Тут я заметил, что весь зал уже затаил дыхание, слушая эту историю. Утихли даже самые горячие головы, и все пытались разгадать, чем же кончится повествование. Но я не спешил.
– Юноша попросил пришедших советников осмотреть землю, определенную под строительство города, и, выполняя его просьбу, они обнаружили озеро, в котором оказались две спящие змеи, одна белая, а другая красная. «Внимательно смотрите за тем, что они делают!» – предупредил юноша. Вот змеи проснулись и начали сражаться друг с другом. И скоро белая, высоко подняв красную, отшвырнула ее далеко от себя. И так повторялось три раза. Наконец красная змея, которая поначалу казалась слабой, собралась с силами и выбросила белую из озера и, вообще, прочь с человеческих глаз. И тогда юноша спросил у советников, могут ли они растолковать такое пророчество, и те ответили – нет. «А я могу, – сказал юноша и обратился к королю. – О, мой король, вот мое объяснение этого видения. Озеро – это наш мир, а две змеи – суть два дракона. Белый дракон – это твой дракон, а красный – дракон народа, который занимает всю Британию от моря и до моря. И наконец люди поднимаются и сбрасывают оковы ненавистных саксов, они топят их в море, – и всем народ обязан тебе. Но что делаешь ты вместо этого? Притесняешь и обижаешь собственный народ! Нет, король должен подняться и начать править своим народом с мужеством и справедливостью». Король потерял дар речи и не смог убить юношу. Вот почему красный дракон – символ этого королевства и по сей день. А имя юного короля – Артур, он сумел объединить двух драконов и выгнать саксов из Британии. Да, то был король Артур Пендрагон.

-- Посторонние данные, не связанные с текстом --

-- ==== Sys2Proof/Machine/Device.lean ====
section
/-! DEFINITION. The environment the block drives: the shift register's response to its clock edges (40 R131), and the
EEPROM's answers to a sample and to a program strobe, and its write cycle (20_memory R67-R72). Values the rules leave
open are free values, drawn by the counter `draws` (log 6). -/

namespace Sys2Proof.Machine

/-- The state after one more free value has been drawn. -/
def State.drawn (s : State) : State := { s with draws := s.draws + 1 }

/-- `{v[14:0], b}`: one shift of the register, the new bit entering at bit 0 (40 R131). -/
def shiftIn (v : Addr) (b : Bool) : Addr := BitVec.concat (v.extractLsb' 0 15) b

/-- The register's response to a rising edge of SRCLK (40 R131; 70 R307 when P_SR fails). -/
def srclkRise (s : State) : State :=
  if PSr s.cfg then { s with sr := s.sr.setShift (shiftIn s.sr.shift s.sr.ser) }
  else { s with sr := s.sr.setShift (Config.freeWord s.draws), draws := s.draws + 1 }

/-- The register's response to a rising edge of RCLK (40 R131; 70 R307 when P_SR fails). -/
def rclkRise (s : State) : State :=
  if PSr s.cfg then { s with sr := s.sr.setOut s.sr.shift }
  else { s with sr := s.sr.setOut (Config.freeWord s.draws), draws := s.draws + 1 }

/-- `SampleD()`, into the local of read (20_memory R67, R68, R71; 70 R308): the device's cell when it drives the bus
alone, is not in a write cycle and has settled; the block's own latches when it drives alone; otherwise any value. With
P_SR broken under REFUSE the cell is that of SR_OUT[14:0], whatever bit 15 is (log 32, DESIGN CHOICE). -/
def sampleD (s : State) : State :=
  if s.devDrives && !s.ctrlDrives && s.pend.isNone && decide (PReadSettle s.cfg) then
    { s with opd := s.opd.setSampled (Memory.read s.mem (idx s.sr.out)) }
  else if s.ctrlDrives && !s.devDrives then { s with opd := s.opd.setSampled s.pins.dout }
  else { s with opd := s.opd.setSampled (Config.freeByte s.draws), draws := s.draws + 1 }

/-- The program strobe `MemWrite` at the address lines with the data latches (20_memory R69, R72; 70 R309). With P_SR broken
under REFUSE the cell is that of SR_OUT[14:0], whatever bit 15 is (log 32, DESIGN CHOICE). -/
def strobe (s : State) : State :=
  match s.pend with
  | none =>
    if PWrite s.cfg then { s with pend := some (idx s.sr.out, s.pins.dout) }
    else { s with pend := some (idx s.sr.out, Config.freeByte s.draws), draws := s.draws + 1 }
  | some (i, _) =>
    { s with
      mem := Memory.write (Memory.write s.mem i (Config.freeByte s.draws)) (idx s.sr.out) (Config.freeByte (s.draws + 1)),
      pend := none, draws := s.draws + 2 }

/-- The device's commit step, nothing when no write cycle is pending (20_memory R70). -/
def commit (s : State) : State :=
  match s.pend with
  | none => s
  | some (i, b) => { s with mem := Memory.write s.mem i b, pend := none }

/-- What the device does in a pacing delay: it commits under P_PACING; if the premise fails, whether the pending write
commits is a free choice (70 R310, R316; log 7). -/
def pacingDelay (s : State) : State :=
  match s.pend with
  | none => s
  | some _ =>
    if PPacing s.cfg then commit s
    else if Config.freeChoice s.draws then commit s.drawn else s.drawn

end Sys2Proof.Machine
end

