-- ==== Sys2Proof/Machine/Ops.lean ====
section
/-! DEFINITION. The primitives of 00_scope R13 as events with their effect, the procedures as lists of events
(40 R130, R134-R138, R141, R142; 70 R300), the transmit side (41 R186, R187), and raising an error and the report that
ends it (60 R274, R275, R280). -/

namespace Sys2Proof.Machine

/-- A line write, one observable event on a pin or on the pins as a group (00_scope R13, 92 D34). -/
def Prim.isLineWrite : Prim → Bool
  | .setDir _ => true
  | .setD _ => true
  | .setCE _ => true
  | .setOE _ => true
  | .setWE _ => true
  | .setSER _ => true
  | .setSRCLK _ => true
  | .setRCLK _ => true
  | .delay _ => false
  | .sampleD => false
  | .setMode _ => false

/-- A delay. -/
def Prim.isDelay : Prim → Bool
  | .delay _ => true
  | .setDir _ => false
  | .setD _ => false
  | .setCE _ => false
  | .setOE _ => false
  | .setWE _ => false
  | .setSER _ => false
  | .setSRCLK _ => false
  | .setRCLK _ => false
  | .sampleD => false
  | .setMode _ => false

/-- `SetWE(l)`: the rising edge of the active-low line with CE asserted and OE deasserted is the strobe (20_memory R69). -/
def driveWE (l : Level) (s : State) : State :=
  let s' := { s with pins := s.pins.setWE l }
  if s.pins.we = .asserted ∧ l = .deasserted ∧ s.pins.ce = .asserted ∧ s.pins.oe = .deasserted then strobe s' else s'

/-- `SetSRCLK(b)` with the register's response to a rising edge (40 R131). -/
def driveSRCLK (b : Bool) (s : State) : State :=
  let s' := { s with sr := s.sr.setSrclk b }
  if s.sr.srclk = false ∧ b = true then srclkRise s' else s'

/-- `SetRCLK(b)` with the register's response to a rising edge (40 R131). -/
def driveRCLK (b : Bool) (s : State) : State :=
  let s' := { s with sr := s.sr.setRclk b }
  if s.sr.rclk = false ∧ b = true then rclkRise s' else s'

/-- `Delay(T)`: no state change, but for the device in the pacing delay (00_scope R13, 70 R316). -/
def runDelay (t : DelayName) (s : State) : State :=
  match t with
  | .interWrite => pacingDelay s
  | .srHalf => s
  | .modeSettle => s
  | .readSettle => s
  | .wrSetup => s
  | .weLow => s
  | .wrHold => s

/-- The effect of one event (00_scope R13). -/
def Prim.run (p : Prim) (s : State) : State :=
  match p with
  | .setDir d => { s with pins := s.pins.setDdir d }
  | .setD v => { s with pins := s.pins.setDout v }
  | .setCE l => { s with pins := s.pins.setCE l }
  | .setOE l => { s with pins := s.pins.setOE l }
  | .setWE l => driveWE l s
  | .setSER b => { s with sr := s.sr.setSer b }
  | .setSRCLK b => driveSRCLK b s
  | .setRCLK b => driveRCLK b s
  | .delay t => runDelay t s
  | .sampleD => Sys2Proof.Machine.sampleD s
  | .setMode m => { s with mode := m }

/-- Events in order. -/
def runPrims : List Prim → State → State
  | [], s => s
  | p :: ps, s => runPrims ps (p.run s)

/-- One bit of loadAddress: SER, then one SRCLK pulse (40 R130). -/
def clockBit (b : Bool) : List Prim :=
  [.setSER b, .setSRCLK true, .delay .srHalf, .setSRCLK false, .delay .srHalf]

/-- `loadAddress(addr)` (40 R130). -/
def loadAddress (a : Addr) : List Prim :=
  [15, 14, 13, 12, 11, 10, 9, 8, 7, 6, 5, 4, 3, 2, 1, 0].flatMap (fun i => clockBit (a.getLsbD i)) ++
    [.setRCLK true, .delay .srHalf, .setRCLK false, .delay .srHalf]

/-- `enterStandby()` called in a mode (40 R134, R137). -/
def enterStandby (m : Mode) : List Prim :=
  match m with
  | .standby => []
  | .read => [.setDir .input, .setOE .deasserted, .setCE .deasserted, .setWE .deasserted, .delay .modeSettle, .setMode .standby]
  | .write => [.setDir .input, .setOE .deasserted, .setCE .deasserted, .setWE .deasserted, .delay .modeSettle, .setMode .standby]

/-- The events of STANDBY → READ (40 R135). -/
def standbyToRead : List Prim :=
  [.setDir .input, .setCE .asserted, .setOE .asserted, .setWE .deasserted, .delay .modeSettle, .setMode .read]

/-- The events of STANDBY → WRITE (40 R136). -/
def standbyToWrite : List Prim :=
  [.setCE .asserted, .setOE .deasserted, .setWE .deasserted, .setDir .output, .delay .modeSettle, .setMode .write]

/-- `enterRead()` called in a mode (40 R135, R137, R138). -/
def enterRead (m : Mode) : List Prim :=
  match m with
  | .read => []
  | .standby => standbyToRead
  | .write => enterStandby .write ++ standbyToRead

/-- `enterWrite()` called in a mode (40 R136, R137, R138). -/
def enterWrite (m : Mode) : List Prim :=
  match m with
  | .write => []
  | .standby => standbyToWrite
  | .read => enterStandby .read ++ standbyToWrite

/-- `read(addr)` called in a mode, ending in STANDBY (40 R141). -/
def readEvents (m : Mode) (a : Addr) : List Prim :=
  enterRead m ++ loadAddress a ++ [.delay .readSettle, .sampleD] ++ enterStandby .read

/-- `write(addr, value)` after its mode check (40 R142). -/
def writeEvents (a : Addr) (v : Byte) : List Prim :=
  loadAddress a ++ [.setD v, .delay .wrSetup, .setWE .asserted, .delay .weLow, .setWE .deasserted, .delay .wrHold]

/-- The line writes and the delay of the reset sequence, unconditional (70 R300). -/
def bootLines : List Prim :=
  [.setDir .input, .setOE .deasserted, .setCE .deasserted, .setWE .deasserted, .setSRCLK false, .setRCLK false]

/-- Continue an outcome, or stop with it. -/
def andThen (o : Host.Outcome State Fault Refusal) (f : State → Host.Outcome State Fault Refusal) :
    Host.Outcome State Fault Refusal :=
  match o with
  | .next s => f s
  | .fault r => .fault r
  | .refused r => .refused r

/-- `read(addr)` (40 R141): the result stands in `sampled`. -/
def readByte (a : Addr) (s : State) : State := runPrims (readEvents s.mode a) s

/-- `write(addr, value)` (40 R142): a fault outside WRITE mode (R143), a refusal of an address the model gives no
meaning (20_memory R62). -/
def writeByte (a : Addr) (v : Byte) (s : State) : Host.Outcome State Fault Refusal :=
  if s.mode ≠ .write then .fault .writeOutsideWriteMode
  else if addrRefused s.cfg a then .refused .refusedAddr15
  else .next (runPrims (writeEvents a v) s)

/-- `enterStandby()` (40 R134). -/
def toStandby (s : State) : State := runPrims (enterStandby s.mode) s

/-- `enterWrite()` (40 R136). -/
def toWrite (s : State) : State := runPrims (enterWrite s.mode) s

/-- `TxByte(b)` (00_scope R13, 10_state R44). -/
def txByte (b : Byte) (s : State) : State := { s with txs := s.txs ++ [b] }

/-- The bytes of `send(p, ...)`: the length octet, then the payload (41 R187). -/
def sendFrame (p : List Byte) (s : State) : State := { s with txs := s.txs ++ frame p }

/-- `send(p, waitForAck = true)` up to its wait for the reply's length byte (41 R187, R188). -/
def sendAndWait (p : List Byte) (s : State) : State := { sendFrame p s with cs := .len .ackWait }

/-- `raise Err(e)`: latch, cleanup (which is enterStandby), REPORT (60 R274, R275). -/
def raiseErr (e : Err) (s : State) : State := { toStandby { s with err := e } with cs := .report }

/-- `Indicate(e)`: the event on LED, which shows the pattern of `e` (60 R281; log 15). -/
def indicate (e : Err) (s : State) : State :=
  { s with indicated := s.indicated ++ [e], led := (Config.blinkPattern e.code).getLastD s.led }

/-- `report()`, and the way back to IDLE_LEN (60 R280, 42 R210). -/
def report (s : State) : State :=
  let s' := if s.err = .ok then s else indicate s.err s
  { s' with err := .ok, cs := .len .idle }

end Sys2Proof.Machine
end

Так закончил я свое повествование, но и сам не знал, проста ли была история, некогда рассказанная Ненниусом, мне лишь хотелось показать всем, что я кое-что знаю и об их королевстве, и тем произвести некоторое впечатление.
Когда я затих, наступило гробовое молчание, а потом зал взорвался криками восторга и громкого одобрения. Один аббат победно улыбался. Остальные же продолжали кричать, показывая, как приятно им слышать столь героические рассказы о своем народе, особенно когда их рассказывает чужеземец. Даже принцесса Гвенора милостливо кивнула мне, а уж ее сестра прямо-таки расточала одобрительные улыбки.
– Ты хорошо образован, чужеземец, и, как я могу видеть, действительно многому научился у преподобного Ненниуса. Ты будешь моим гостем и проведешь с нами некоторое время, – объявила она, и от нее полился какой-то теплый свет, сделавший ее красоту еще более чарующей. Я с уважением поблагодарил принцессу.
И тут же все заметили, как потемнело от ревности лицо ее фаворита, и, хотя он не произнес ни слова, все поняли, что он перестал быть первым человеком на этом пиршестве. Победное сияние исчезло с его лица, и белая ослепительная улыбка уступила место темной пелене зла – казалось, человек мгновенно преобразился в зверя.
Воспоминания продолжались, пир был в самом разгаре, и все больше людей начинали задавать мне разнообразные вопросы. Теперь я почувствовал себя защищенным, и мало-помалу стена, разделявшая меня и этих людей, начала рушиться. Но все же я считал, что последний удар в разрушении этой стены должен быть нанесен не мной. И вот когда уже все спокойно бродили по залу, а я весело улыбался в ответ на многочисленные тосты за те легенды и сказки, которые были рассказаны мной, фаворит, наконец, обнаружил всю свою злобу ко мне:
– Слушая твои истории, я понял, что норманны – отличные воины. И следовательно, ты сам, скорее всего, должен отлично владеть мечом.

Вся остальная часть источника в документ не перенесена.